J’étais partagé entre la reconnaissance et en même temps le manque
d’affection qu’elle ne pouvait pas me donner. Je reste toujours 70 ans après,
partagé entre ces 2 sentiments mais bon…
Donc c’est grâce à elle que j’ai pu reprendre mes études à
Aix en Provence. Mais la 1ère fois que je me suis retrouvé en classe
au collège, ça devait être en 4ème à la rentrée 46, je me suis
demandé ce que je faisais en classe.
J’étais complètement … je venais d’une autre planète.

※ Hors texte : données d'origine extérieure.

/-- The team at a rank of a gang's cluster (R80); one that has exited keeps its scratchpad until its grid retires (log
entry 82). -/
def State.teamAt (s : State) (t : Team) (rank : Nat) : Option Nat :=
  (s.teams.find? fun x => x.2.grid == t.grid && x.2.cluster == t.cluster && x.2.rank == rank).map (·.1)

/-- A scratchpad address: bound, then alignment (R105 steps 3 and 4). -/
def scratchCheck (scratch team ofs size align : Nat) : AddrRes :=
  if scratch < ofs + size then .fault .scratch
  else if 1 < align ∧ ofs % align ≠ 0 then .fault .misaligned
  else .loc (.scratch team ofs)

/-- R105 steps 2 to 5 for one lane; `align` 1 makes no alignment check. -/
def State.resolve (s : State) (tid : Nat) (t : Team) (ea size align : Nat) (write : Bool) (win : WinRule) :
    AddrRes × State :=
  match regionOf ea with
  | .hole | .beyond => (.fault .protection, s)
  | .local_ ofs => if win == .never then (.fault .protection, s) else (scratchCheck t.header.scratch tid ofs size align, s)
  | .cluster rank ofs =>
    if win == .never then (.fault .protection, s)
    else if rank == t.rank then (scratchCheck t.header.scratch tid ofs size align, s)
    else
      let count := (FMap.get? s.grids t.grid).elim 1 fun g => g.lr.cw * g.lr.ch
      match (if rank < count then s.teamAt t rank else none) with
      | none => (.fault .protection, s)
      | some other => (scratchCheck t.header.scratch other ofs size align, s)
  | .global | .system =>
    if win == .only then (.fault .protection, s)
    else if 1 < align ∧ ea % align ≠ 0 then (.fault .misaligned, s)
    else match s.translate t.core t.ctx ea with
      | (.fatal, s') => (.fault .protection, s')
      | (.pageFault lv, s') => (.park (faultPage ea lv) lv, s')
      | (.leaf e bits, s') => if write && !pteW e then (.fault .protection, s') else (.loc (s'.leafLoc e bits ea), s')

/-! ### Reading and writing a place -/

/-- A byte of a team's scratchpad. -/
def State.scratchByte (s : State) (team ofs : Nat) : Byte := (FMap.get? s.teams team).elim 0 fun t => Memory.read t.mem ofs

/-- An 8-byte unit of a team's scratchpad. -/
def Team.unit8 (t : Team) (u : Nat) : DWord := BitVec.ofNat 64 (leNat (Memory.readN t.mem (8 * u) 8))

/-- Values a unit of the scratchpad has held since a moment, the latest first (log entry 119). -/
def Team.valuesSince (t : Team) (u since : Nat) : List DWord :=
  t.unit8 u :: ((t.past.take (t.past.length - since)).filter fun c => c.1 == u).map (·.2)

/-- A value that a unit of a team's scratchpad has held since a moment, freely chosen where there are several. -/
def State.unitSince (s : State) (team u since : Nat) : DWord × State :=
  let vs := (FMap.get? s.teams team).elim [] fun t => t.valuesSince u since
  if vs.length ≤ 1 then (vs.headD 0, s)
  else
    let (r, s) := State.free s
    ((vs[r % vs.length]?).getD 0, s)

/-- Bytes of a scratchpad that a load binds which may bind from a moment: of each of its 8-byte units (R86), what the unit
has held since (R237; log entry 119). -/
def State.earlyLoad (s : State) (team since ofs n : Nat) : List Byte × State :=
  let (a, s) := s.unitSince team (ofs / 8) since
  let (b, s) := if ofs % 8 + n ≤ 8 then (a, s) else s.unitSince team (ofs / 8 + 1) since
  ((List.range n).map fun k =>
    (if (ofs + k) / 8 = ofs / 8 then a else b).extractLsb' (8 * ((ofs + k) % 8)) 8, s)

/-- Write scratchpad bytes; a sector written whole loses its poison mark. -/
def State.writeScratch (s : State) (team : Nat) (cells : List (Nat × Byte)) : State :=
  { s with teams := FMap.adjust s.teams team fun t =>
      let sectors := distinct (cells.map fun c => c.1 / 64)
      let changed := (distinct (cells.map fun c => c.1 / 8)).map fun u => (u, t.unit8 u)
      let whole := sectors.filter fun q => (List.range 64).all fun k => cells.any fun c => c.1 == 64 * q + k
      { t with mem := cells.foldl (fun m c => Memory.write m c.1 c.2) t.mem, past := changed ++ t.past,
               poison := t.poison.filter fun q => !whole.contains q } }

/-- A place some bytes further on. -/
def Loc.add (l : Loc) (k : Nat) : Loc :=
  match l with
  | .mem h pa => .mem h (pa + k)
  | .scratch t o => .scratch t (o + k)
  | .peer d pa => .peer d (pa + k)
  | .lost pa => .lost (pa + k)

/-- The 64-byte granule of a place (R116): a reservation names the place that its address translates to, and not the
address (log entry 106). -/
def Loc.granule : Loc → Nat
  | .mem h pa => memKey h pa / 64
  | .peer d pa => (d + 1) * 2 ^ 48 + pa / 64
  | .scratch t o => (t + 1) * 2 ^ 80 + o / 64
  | .lost pa => 2 ^ 79 + pa / 64

/-- Some byte of a place is poisoned (R339). -/
def State.isPoisoned (s : State) (l : Loc) (n : Nat) : Bool :=
  match l with
  | .mem h pa => (List.range n).any fun k => s.poison.contains (memKey h (pa + k) / 64)
  | .scratch t o => (FMap.get? s.teams t).elim false fun x => (List.range n).any fun k => x.poison.contains ((o + k) / 64)
  | .peer _ _ | .lost _ => false

/-- A core's own gather line holds the whole sector of a place: its bytes replace poisoned ones (R339). -/
def State.coveredBy (s : State) (core : Option Nat) (l : Loc) : Bool :=
  match core, l with
  | some c, .mem h pa => (s.core c).gather.any fun x => GLine.key x == memKey h pa / 64 && x.bytes.toList.all (·.isSome)
  | _, _ => false

/-- The lines of a sector that must leave before a copy, an atomic or a transfer reads it at home: the core's own (R114,
R216), and with promotion those of the cores that have marked it (R100). -/
def State.clearWay (s : State) (core : Option Nat) (dev : Bool) (l : Loc) : State :=
  match l with
  | .mem h pa =>
    let key := memKey h pa / 64
    let s := core.elim s fun c => s.leaveLine c key
    if dev then s.promote core key else s
  | _ => s

/-- Bytes of a place on the bypass path; a peer's memory, and one that cannot be reached, return free bytes (R81, R343). -/
def State.loadLoc (s : State) (core : Option Nat) (dev : Bool) (l : Loc) (n : Nat) : List Byte × State :=
  match l with
  | .mem h pa => s.byLoad core dev h pa n
  | .scratch t o => ((List.range n).map fun k => s.scratchByte t (o + k), s)
  | .peer _ _ | .lost _ => ((List.range n).map fun k => Config.freeByte (s.fresh + k), { s with fresh := s.fresh + n })

/-- Write bytes to places, at the home L2 (the core's own line of a sector leaves first), the scratchpad or a peer,
whose memory is not the machine's (R83, R98, R216); bytes for a fenced die go nowhere (R343). -/
def State.storeLocs (s : State) (core : Option Nat) (cells : List (Loc × Byte)) : State :=
  let memCells := cells.filterMap fun c => match c.1 with
    | .mem h pa => some (memKey h pa, c.2)
    | _ => none
  let s := match core with
    | none => s
    | some c => (distinct (memCells.map fun x => x.1 / 64)).foldl (fun st k => st.leaveLine c k) s
  let s := if memCells.isEmpty then s else s.writeCells memCells
  let far := distinct (cells.filterMap fun c => match c.1 with
    | .peer d pa => some (Loc.granule (.peer d pa))
    | _ => none)
  let s := if far.isEmpty then s else s.dropRsv far fun _ => true
  let teams := distinct (cells.filterMap fun c => match c.1 with
    | .scratch t _ => some t
    | _ => none)
  teams.foldl (fun st t => st.writeScratch t (cells.filterMap fun c => match c.1 with
    | .scratch t' o => if t' == t then some (o, c.2) else none
    | _ => none)) s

Je me souviens : j’enviais mes petits camarades,
j’enviais leur insouciance, leur gaité, leur spontanéité.
Moi j’étais dans un monde que je ne reconnaissais pas. Je
venais d’ailleurs et j’ai eu du mal à reprendre mes études, à retrouver une
audition sociale. C’est très progressivement que petit à petit j’ai pu accepter
mon histoire, l’analyser. Et c’est depuis que j’en parle (ça ne fait que depuis
30 ans) que je raconte un peu cet itinéraire et à chaque fois c’est toujours
aussi douloureux parce que raconter c’est revivre. Et revivre même 70 ans
après, ça donne des frissons. Mais en
même temps c’est à chaque fois un pas de plus vers une plus grande
libération. J’ai compris maintenant que je ne serai jamais libéré de tout
ça, je ne serai jamais libéré de la découverte trop tôt de la cruauté dont
l’homme est capable, de l’injustice dont l’homme est capable. C’est une
découverte monstrueuse qui est fracassante. Ben il faut vivre avec et chaque
jour j’essaie de vivre avec.
Alors il y a plusieurs étapes dans mon existence : la 1ère
étape c’était la fin de mes études secondaires, la 2ème étape c’est
la 1ère année où j’ai eu à payer des impôts. J’étais d’une fierté
que j’ai longtemps perdu depuis hein (rires) mais payer des impôts … enfin
voilà, je sors de l’assistance. Je suis devenu un citoyen. J’ai contribué à
l’entretien d’une partie du trottoir sur lequel je marche. C’était pour moi une
…
La 3ème étape c’était mon mariage. Je me suis
marié à 22 ans avec une femme admirable qui a su m’apaiser, m’éduquer un peu
parce que j’étais un peu sauvageon. J’ai eu la chance d’avoir pu élever une
famille nombreuse où chacun de mes enfants a pu faire les études qu’il voulait.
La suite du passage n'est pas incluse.